Directions for this task
Go through the data line by line. Copy each one holding the string "amod".
**********
/-! Transport acknowledgements (R242, R243). -/

/-- A link can take a packet of a class now. -/
def State.linkTakes (s : State) (e j vc : Nat) : Bool :=
  let k := s.link e j
  decide (k.st = .up) && decide (1 ≤ k.cred.get 0 vc) && s.hasRoom e j

/-- A packet of a stream is acknowledged: below `CUM`, or selected. -/
def TAck.covers (a : TAck) (t : U32) : Bool :=
  decide (2 ^ 31 ≤ (t - a.cum).toNat) || (decide (1 ≤ (t - a.cum).toNat) && a.sel.getLsbD ((t - a.cum).toNat - 1))

/-- Key of a transmit stream. -/
def txKey (slot vc : Nat) : Nat := slot * 4 + vc

def State.onTx (s : State) (e k : Nat) (f : TxStream → TxStream) : State := s.onEng e fun x => { x with tx := x.tx.upd {} k f }

/-- The next hop of an acknowledgement, toward the source of its stream; this module's own streams return by the loopback alias (R238, R407; log entry 65). -/
def State.ackHop (s : State) (a : TAck) : Option (Nat × Nat) :=
  s.nextHop s.cfg.layout (if a.dmod.toNat = s.ownMod then s.linkCourse.loopMod else a.dmod.toNat) 0 0

/-- An acknowledgement leaves if its link has a credit for it. -/
def State.tryAck (s : State) (e : Nat) (a : TAck) : State :=
  match s.ackHop a with
  | none => s
  | some (e2, j) => if s.linkTakes e2 j 1 then (s.onEng e fun x => { x with acks := x.acks.erase a }).sendTAck e2 j a else s

/-- The acknowledgements an engine still has to send, in order. -/
def State.flushAcks (s : State) (e : Nat) : State := (s.engine e).acks.foldl (fun s a => s.tryAck e a) s

/-- Two acknowledgements of one stream. -/
def TAck.sameStream (a b : TAck) : Bool := a.dmod = b.dmod && a.amod = b.amod && a.vc = b.vc && a.slot = b.slot && a.eng = b.eng

/-- Send an acknowledgement; one of the same stream that still waits is merged into it (R242). -/
def State.putAck (s : State) (e : Nat) (a : TAck) : State :=
  (s.onEng e fun x => { x with acks := x.acks.filter (fun b => !TAck.sameStream a b) ++ [a] }).flushAcks e

/-- Most modules a packet may pass through. -/
def maxHops : Nat := 7

/-- An acknowledgement has come: the source keeps no packet that the destination has; one for another module is routed again, one hop further; a reserved hop count discards it (R239, R242, R243). -/
def State.takeAck (s : State) (e : Nat) (a : TAck) : State :=
  if maxHops < a.hops then s.logHealth { cls := 0x78, sub := a.amod.toNat, detail := 16 + a.hops * 2 ^ 8 }
  else if a.dmod.toNat = s.ownMod then
    s.onTx a.eng (txKey a.slot a.vc) fun x => { x with unacked := x.unacked.filter fun p => !TAck.covers a p.tseq }
  else if maxHops < a.hops + 1 then s.logHealth { cls := 0x78, sub := a.amod.toNat, detail := a.hops + 1 }
  else s.putAck e { a with hops := a.hops + 1 }

/-! The bits of a frame (Tables 6.4, 11.4, 11.5, 11.6). -/

/-- A field of a frame's control flit (Table 11.4). -/
def frameFld (f : Frame) (lo w : Nat) : Nat := fld f.ctl.toNat lo w

def frameType (f : Frame) : Nat := frameFld f 0 4
def frameSeq (f : Frame) : U16 := BitVec.ofNat 16 (frameFld f 8 16)
def frameAck (f : Frame) : U16 := BitVec.ofNat 16 (frameFld f 24 16)
def frameNak (f : Frame) : Bool := bitAt f.ctl.toNat 40
def frameCred (f : Frame) : List Nat := (List.range 4).map fun c => frameFld f (64 + 12 * c) 12

/-- `FCRC`: the CRC-32C over bytes 0x00 to 0x1B of the control flit and all 19 payload flits (R200, R234). -/
def frameCrcOk (f : Frame) : Bool :=
  frameFld f 224 32 = (crc32c (leBytes 28 f.ctl.toNat ++ f.flits.flatMap fun x => leBytes 32 x.toNat)).toNat

/-- Payload flits that hold packet data: `FVALID` bit i - 1 is for flit i (Table 11.4). -/
def frameFlits (f : Frame) : List (BitVec 256) :=
  ((List.range 19).filter fun i => bitAt f.ctl.toNat (41 + i)).filterMap fun i => f.flits[i]?

/-- `PLEN` of a header flit (Table 6.4). -/
def flitPlen (h : BitVec 256) : Nat := fld h.toNat 8 5

/-- Flits cut into packets, each a header with its payload flits, and the flits of one that a later frame ends (R234). -/
def cutFlits : Nat → List (BitVec 256) → List (List (BitVec 256)) × List (BitVec 256)
  | 0, l => ([], l)
  | _, [] => ([], [])
  | n + 1, h :: t =>
    if t.length < flitPlen h then ([], h :: t)
    else let r := cutFlits n (t.drop (flitPlen h)); ((h :: t.take (flitPlen h)) :: r.1, r.2)

/-- The packet that a header flit and its payload flits spell (Tables 6.4, 11.5), under its name. -/
def packetOfFlits (h : BitVec 256) (l : List (BitVec 256)) (x : PktName) : Packet :=
  let f := fld h.toNat
  { vc := f 0 2, prio := bitAt h.toNat 2, leg := bitAt h.toNat 3, kind := f 4 4, pidx := f 13 7, last := bitAt h.toNat 20, nflag := f 21 3
    hops := f 24 4, hkind := f 28 4, gaddr := BitVec.ofNat 64 (f 32 64), smod := f 96 16, slregion := f 112 6, skind := f 118 2, sunit := f 120 10, sctx := f 130 6
    ltok := f 136 9, ttok := f 145 9, count := f 154 16, cetag := f 183 8, layout := BitVec.ofNat 32 (f 192 32), tseq := BitVec.ofNat 32 (f 224 32)
    glen := if f 4 4 = 1 then f 170 13 + 1 else x.glen, payload := (l.flatMap fun y => leBytes 32 y.toNat).take x.bytes
    tag := x.tag, base := x.base, stampD := x.stampD, parts := x.parts, seng := x.seng, sslot := x.sslot }
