-- ==== Sys2Proof/Machine/ImageCheck.lean ====
section
/-! DEFINITION. Image checking: the merged configuration, the sixteen checks of Table 12.11, the region digests and the configuration root (R249 to R255, R261, R264 to R267). -/

namespace Sys2Proof.Machine

/-! What will be in force (R215, R267). -/

/-- Digest of a course of an image, by type and index. -/
def courseDigest (i : Image) (ct ix : Nat) : Option Digest :=
  (findIdx (fun (e : Nat × Nat × Nat × Nat) => e.1 = ct && e.2.1 = ix) i.table 0).bind fun k => i.digests[k]?

/-- Where the courses of a re-shard are laid, behind those in force. -/
def mergeBase (old : Image) : Nat := ((old.table.foldl (fun n e => max n (e.2.2.1 + e.2.2.2)) 0) / 2 ^ 34 + 1) * 2 ^ 34

/-- Course-table entries and digests of a re-shard laid over those in force. -/
def mergeTable (old new_ : Image) : List (Nat × Nat × Nat × Nat) × List Digest :=
  let es := old.table.map fun e => match new_.table.find? fun x => x.1 = e.1 && x.2.1 = e.2.1 with
    | none => e
    | some x => (x.1, x.2.1, mergeBase old + x.2.2.1, x.2.2.2)
  let ds := old.table.map fun e => ((courseDigest new_ e.1 e.2.1).orElse fun _ => courseDigest old e.1 e.2.1).getD 0
  (es, ds)

/-- Bytes of a re-shard laid behind those in force. -/
def mergeBytes (old : Image) (b new_ : Memory) : Memory := (b.filter fun x => decide (x.1 < mergeBase old)) ++ new_.map fun x => (mergeBase old + x.1, x.2)

/-- The configuration in force with the courses that a re-shard replaces (R215). -/
def mergeImage (old new_ : Image) : Image :=
  let t := mergeTable old new_
  { old with
    reshard := true, cold := new_.cold, imageId := new_.imageId, keyId := new_.keyId, lepoch0 := new_.lepoch0, table := t.1, digests := t.2
    moved := (movesOf (old.press.getD {}) old.regions ((new_.press.orElse fun _ => old.press).getD {}) (old.regions.map fun x => (x.1, ((new_.regions.find? fun y => y.1 = x.1).map (·.2)).getD x.2))).map fun m => (m.1, m.2.1)
    regions := old.regions.map fun x => (x.1, ((new_.regions.find? fun y => y.1 = x.1).map (·.2)).getD x.2)
    link := new_.link.orElse fun _ => old.link
    press := new_.press.orElse fun _ => old.press
    settings := old.settings }

/-- The image that the staged bytes spell; none where a settings-only set holds no bytes, or where they spell none. -/
def State.stagedImage (s : State) : Option Image := if s.stg.size.isNone then none else parseImage s.stg.bytes

/-- What will be in force once the staged set is applied; one of settings alone keeps the image and is no cold load (R264). -/
def State.mergedImage (s : State) : Option Image :=
  if s.stg.have_.isEmpty then s.cfg.image.map fun i => { i with settings := [], reshard := false, cold := false, moved := [] }
  else
    match s.stagedImage with
    | none => none
    | some i => if i.reshard then s.cfg.image.map fun o => mergeImage o i else some i

/-- The digest that the link, press, step and mode courses and the settings record share (R267). -/
def sharedDigest (i : Image) : Digest :=
  digest64 ((numbered i.table).flatMap fun x => if 3 ≤ x.1.1 ∧ x.1.1 ≤ 7 then leBytes 64 (i.digests.getD x.2 0).toNat else [])

/-- Digest of a logical region; none without a course (R267). -/
def regionDigest (i : Image) (n : Nat) : Option Digest :=
  (courseDigest i 2 n).map fun d => digest64 (leBytes 1 n ++ leBytes 64 d.toNat ++ leBytes 64 (sharedDigest i).toNat)

/-- The configuration root (R267). -/
def configRoot (i : Image) : Digest :=
  digest64 (leBytes 16 i.imageId ++ (List.range 48).flatMap fun n => leBytes 64 ((regionDigest i n).getD 0).toNat)

/-! Check 1: format and trust. -/

/-- Bytes staged up to `n` without a hole. -/
def stagedWhole (have_ : List (Nat × Nat)) (n : Nat) : Bool :=
  decide ((have_.foldl (fun m _ => have_.foldl (fun m x => if x.1 ≤ m then max m (x.1 + x.2) else m) m) 0) ≥ n)

/-- Header length. -/
def headerLen (h : Header) : Nat := 0x100 + 32 * h.ncourse

/-- The places of all courses, the header among them. -/
def spansOf (h : Header) : List (Nat × Nat) := (0, headerLen h) :: h.table.map fun e => (e.2.2.1, e.2.2.2)

/-- Every byte outside all courses is zero. -/
def outsideZero (m : Memory) (h : Header) : Bool :=
  m.all fun x => (spansOf h).any fun p => decide (p.1 ≤ x.1 ∧ x.1 < p.1 + p.2)

/-- Course places: aligned, within the image, disjoint, region courses of at most 256 MiB (R249, R253). -/
def placesOk (h : Header) : Bool :=
  h.table.all (fun e => decide (e.2.2.1 % 4096 = 0) && decide (e.2.2.1 + e.2.2.2 ≤ h.size) && (decide (e.1 ≠ 2) || decide (e.2.2.2 ≤ 2 ^ 28))) &&
  pairwise (fun (a b : Nat × Nat) => decide (a.1 + a.2 ≤ b.1) || decide (b.1 + b.2 ≤ a.1)) (spansOf h)

/-- Courses of the types and numbers of R249: in a full image one of each type but region and settings; in a re-shard the trust course and those that R215 lets it replace. -/
def coursesOk (h : Header) : Bool :=
  let n (ct : Nat) : Nat := (h.table.filter fun e => e.1 = ct).length
  let regs := (h.table.filter fun e => e.1 = 2).map (·.2.1)
  h.table.all (fun e => decide (1 ≤ e.1 ∧ e.1 ≤ 7) && (if e.1 = 2 then decide (e.2.1 < 48) else decide (e.2.1 = 0))) &&
  decide (regs.eraseDups.length = regs.length) && decide (regs.length = h.nreg ∨ bitAt h.flags 0) && decide (n 1 = 1) &&
  (if bitAt h.flags 0 then
    decide (2 ≤ h.ncourse) && decide (1 ≤ h.nreg ∧ h.nreg ≤ 48) && decide (n 3 ≤ 1) && decide (n 4 ≤ 1) && decide (n 5 = 0) && decide (n 6 = 0) && decide (n 7 = 0)
   else
    decide (6 ≤ h.ncourse) && decide (1 ≤ n 2) && decide (n 3 = 1) && decide (n 4 = 1) && decide (n 5 = 1) && decide (n 6 = 1) && decide (n 7 ≤ 1))

/-- The context string of an image signature: ASCII `LX-SKZ-IMAGE`. -/
def imageContext : List Byte := [0x4C, 0x58, 0x2D, 0x53, 0x4B, 0x5A, 0x2D, 0x49, 0x4D, 0x41, 0x47, 0x45]

/-- Public keys whose signature an image may carry: the enrolled owner keys, and the vendor root while `VIMG` is 1 (R250, R398). -/
def State.imageKeys (s : State) : List Nat := s.keys.owners.filterMap (·.2) ++ (if s.keys.vimg then [Config.vendorRoot] else [])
**********
Answer area
def TAck.sameStream (a b : TAck) : Bool := a.dmod = b.dmod && a.amod = b.amod && a.vc = b.vc && a.slot = b.slot && a.eng = b.eng
  if maxHops < a.hops then s.logHealth { cls := 0x78, sub := a.amod.toNat, detail := 16 + a.hops * 2 ^ 8 }
  else if maxHops < a.hops + 1 then s.logHealth { cls := 0x78, sub := a.amod.toNat, detail := a.hops + 1 }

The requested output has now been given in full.